Exercise requirements —
Take the data below and copy exactly the lines starting at the one with "given (R235). -/" and finishing at the one with "(s.invalidated q Req.nothing).proc?", both included.

Data to process —
= = = =

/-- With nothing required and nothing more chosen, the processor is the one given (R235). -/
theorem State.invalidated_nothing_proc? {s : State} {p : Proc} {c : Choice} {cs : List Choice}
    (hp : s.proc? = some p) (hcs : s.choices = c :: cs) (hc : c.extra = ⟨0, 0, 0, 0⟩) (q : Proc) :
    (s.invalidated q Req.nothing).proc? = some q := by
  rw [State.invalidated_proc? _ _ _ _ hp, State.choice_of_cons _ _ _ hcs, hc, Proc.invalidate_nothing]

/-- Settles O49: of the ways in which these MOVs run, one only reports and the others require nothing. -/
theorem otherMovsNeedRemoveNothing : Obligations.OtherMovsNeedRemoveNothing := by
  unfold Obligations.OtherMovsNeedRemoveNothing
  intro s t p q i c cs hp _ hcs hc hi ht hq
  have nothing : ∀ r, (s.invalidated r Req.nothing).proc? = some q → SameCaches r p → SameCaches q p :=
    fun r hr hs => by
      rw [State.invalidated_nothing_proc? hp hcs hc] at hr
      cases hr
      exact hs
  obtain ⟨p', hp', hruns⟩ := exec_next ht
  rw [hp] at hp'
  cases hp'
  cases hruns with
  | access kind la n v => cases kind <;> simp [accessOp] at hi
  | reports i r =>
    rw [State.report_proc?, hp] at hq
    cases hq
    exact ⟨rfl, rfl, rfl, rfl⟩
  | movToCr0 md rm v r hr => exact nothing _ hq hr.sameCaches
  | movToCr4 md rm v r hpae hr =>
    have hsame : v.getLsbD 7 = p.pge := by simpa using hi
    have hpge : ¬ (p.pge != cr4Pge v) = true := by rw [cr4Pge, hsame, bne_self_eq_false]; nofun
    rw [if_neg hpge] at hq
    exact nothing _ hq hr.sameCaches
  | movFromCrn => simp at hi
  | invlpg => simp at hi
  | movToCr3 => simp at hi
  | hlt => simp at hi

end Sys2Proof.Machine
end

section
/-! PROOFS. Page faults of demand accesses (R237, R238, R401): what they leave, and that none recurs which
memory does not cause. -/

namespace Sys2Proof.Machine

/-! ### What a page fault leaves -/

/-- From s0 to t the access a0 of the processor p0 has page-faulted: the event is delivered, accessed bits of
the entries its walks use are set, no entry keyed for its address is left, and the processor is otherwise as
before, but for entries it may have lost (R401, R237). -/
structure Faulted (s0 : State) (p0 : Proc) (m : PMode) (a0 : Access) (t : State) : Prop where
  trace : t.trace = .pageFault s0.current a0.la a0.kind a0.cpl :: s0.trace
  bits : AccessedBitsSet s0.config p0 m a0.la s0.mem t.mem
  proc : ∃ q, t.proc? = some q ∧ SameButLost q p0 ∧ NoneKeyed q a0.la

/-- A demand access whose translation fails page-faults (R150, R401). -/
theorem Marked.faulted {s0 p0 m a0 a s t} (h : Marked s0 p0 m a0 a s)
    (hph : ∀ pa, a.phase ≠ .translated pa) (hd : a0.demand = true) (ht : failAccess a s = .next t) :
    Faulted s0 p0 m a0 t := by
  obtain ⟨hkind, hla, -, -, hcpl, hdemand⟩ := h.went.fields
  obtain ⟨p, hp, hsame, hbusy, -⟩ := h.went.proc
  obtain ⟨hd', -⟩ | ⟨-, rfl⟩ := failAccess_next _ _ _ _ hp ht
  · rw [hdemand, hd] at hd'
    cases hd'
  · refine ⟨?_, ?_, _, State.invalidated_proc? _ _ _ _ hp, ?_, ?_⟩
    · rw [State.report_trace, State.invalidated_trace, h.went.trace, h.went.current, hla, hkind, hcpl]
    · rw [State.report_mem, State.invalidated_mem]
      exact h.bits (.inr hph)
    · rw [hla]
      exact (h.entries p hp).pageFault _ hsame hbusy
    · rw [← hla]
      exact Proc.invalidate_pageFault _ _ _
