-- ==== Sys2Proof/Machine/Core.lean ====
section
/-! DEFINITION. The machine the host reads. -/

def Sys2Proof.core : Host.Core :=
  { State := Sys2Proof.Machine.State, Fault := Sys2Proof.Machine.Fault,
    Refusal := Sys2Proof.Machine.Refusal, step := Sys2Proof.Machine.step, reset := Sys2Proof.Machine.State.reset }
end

= = = =

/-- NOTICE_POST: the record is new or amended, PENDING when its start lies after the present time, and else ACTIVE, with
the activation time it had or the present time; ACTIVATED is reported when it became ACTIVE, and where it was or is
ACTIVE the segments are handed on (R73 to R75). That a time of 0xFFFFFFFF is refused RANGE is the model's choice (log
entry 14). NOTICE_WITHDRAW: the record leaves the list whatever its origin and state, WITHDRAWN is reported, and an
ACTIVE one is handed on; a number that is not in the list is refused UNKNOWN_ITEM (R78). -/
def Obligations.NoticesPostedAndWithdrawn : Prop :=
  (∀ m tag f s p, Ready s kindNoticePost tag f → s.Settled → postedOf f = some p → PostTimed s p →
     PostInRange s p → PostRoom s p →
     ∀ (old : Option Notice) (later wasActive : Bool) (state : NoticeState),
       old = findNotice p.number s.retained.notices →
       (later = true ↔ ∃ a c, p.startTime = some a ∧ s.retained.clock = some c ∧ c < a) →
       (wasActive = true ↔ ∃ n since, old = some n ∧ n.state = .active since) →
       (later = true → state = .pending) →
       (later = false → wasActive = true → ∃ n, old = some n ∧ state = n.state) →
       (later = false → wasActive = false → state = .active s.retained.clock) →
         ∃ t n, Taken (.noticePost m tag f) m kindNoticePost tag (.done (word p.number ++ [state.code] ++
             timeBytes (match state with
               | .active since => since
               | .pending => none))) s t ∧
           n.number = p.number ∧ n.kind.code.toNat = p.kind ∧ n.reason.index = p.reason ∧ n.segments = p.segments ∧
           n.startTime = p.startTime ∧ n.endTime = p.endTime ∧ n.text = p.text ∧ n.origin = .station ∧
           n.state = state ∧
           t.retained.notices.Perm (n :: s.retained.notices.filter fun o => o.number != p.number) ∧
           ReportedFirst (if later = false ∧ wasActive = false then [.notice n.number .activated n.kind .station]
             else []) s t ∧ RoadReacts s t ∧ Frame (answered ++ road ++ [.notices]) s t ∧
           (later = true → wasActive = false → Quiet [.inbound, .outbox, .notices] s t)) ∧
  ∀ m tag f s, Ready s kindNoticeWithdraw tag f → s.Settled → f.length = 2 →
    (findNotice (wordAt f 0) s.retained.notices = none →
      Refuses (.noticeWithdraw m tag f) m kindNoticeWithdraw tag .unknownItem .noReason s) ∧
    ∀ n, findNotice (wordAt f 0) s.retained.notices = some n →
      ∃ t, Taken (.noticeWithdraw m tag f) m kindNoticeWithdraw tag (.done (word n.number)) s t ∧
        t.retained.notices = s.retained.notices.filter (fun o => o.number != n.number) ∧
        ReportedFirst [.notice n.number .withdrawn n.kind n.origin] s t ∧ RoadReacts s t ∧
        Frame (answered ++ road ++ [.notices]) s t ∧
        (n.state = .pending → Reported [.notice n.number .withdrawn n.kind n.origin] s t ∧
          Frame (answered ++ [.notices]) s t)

= = = =

Task output —
/-- With nothing required and nothing more chosen, the processor is the one given (R235). -/
theorem State.invalidated_nothing_proc? {s : State} {p : Proc} {c : Choice} {cs : List Choice}
    (hp : s.proc? = some p) (hcs : s.choices = c :: cs) (hc : c.extra = ⟨0, 0, 0, 0⟩) (q : Proc) :
    (s.invalidated q Req.nothing).proc? = some q := by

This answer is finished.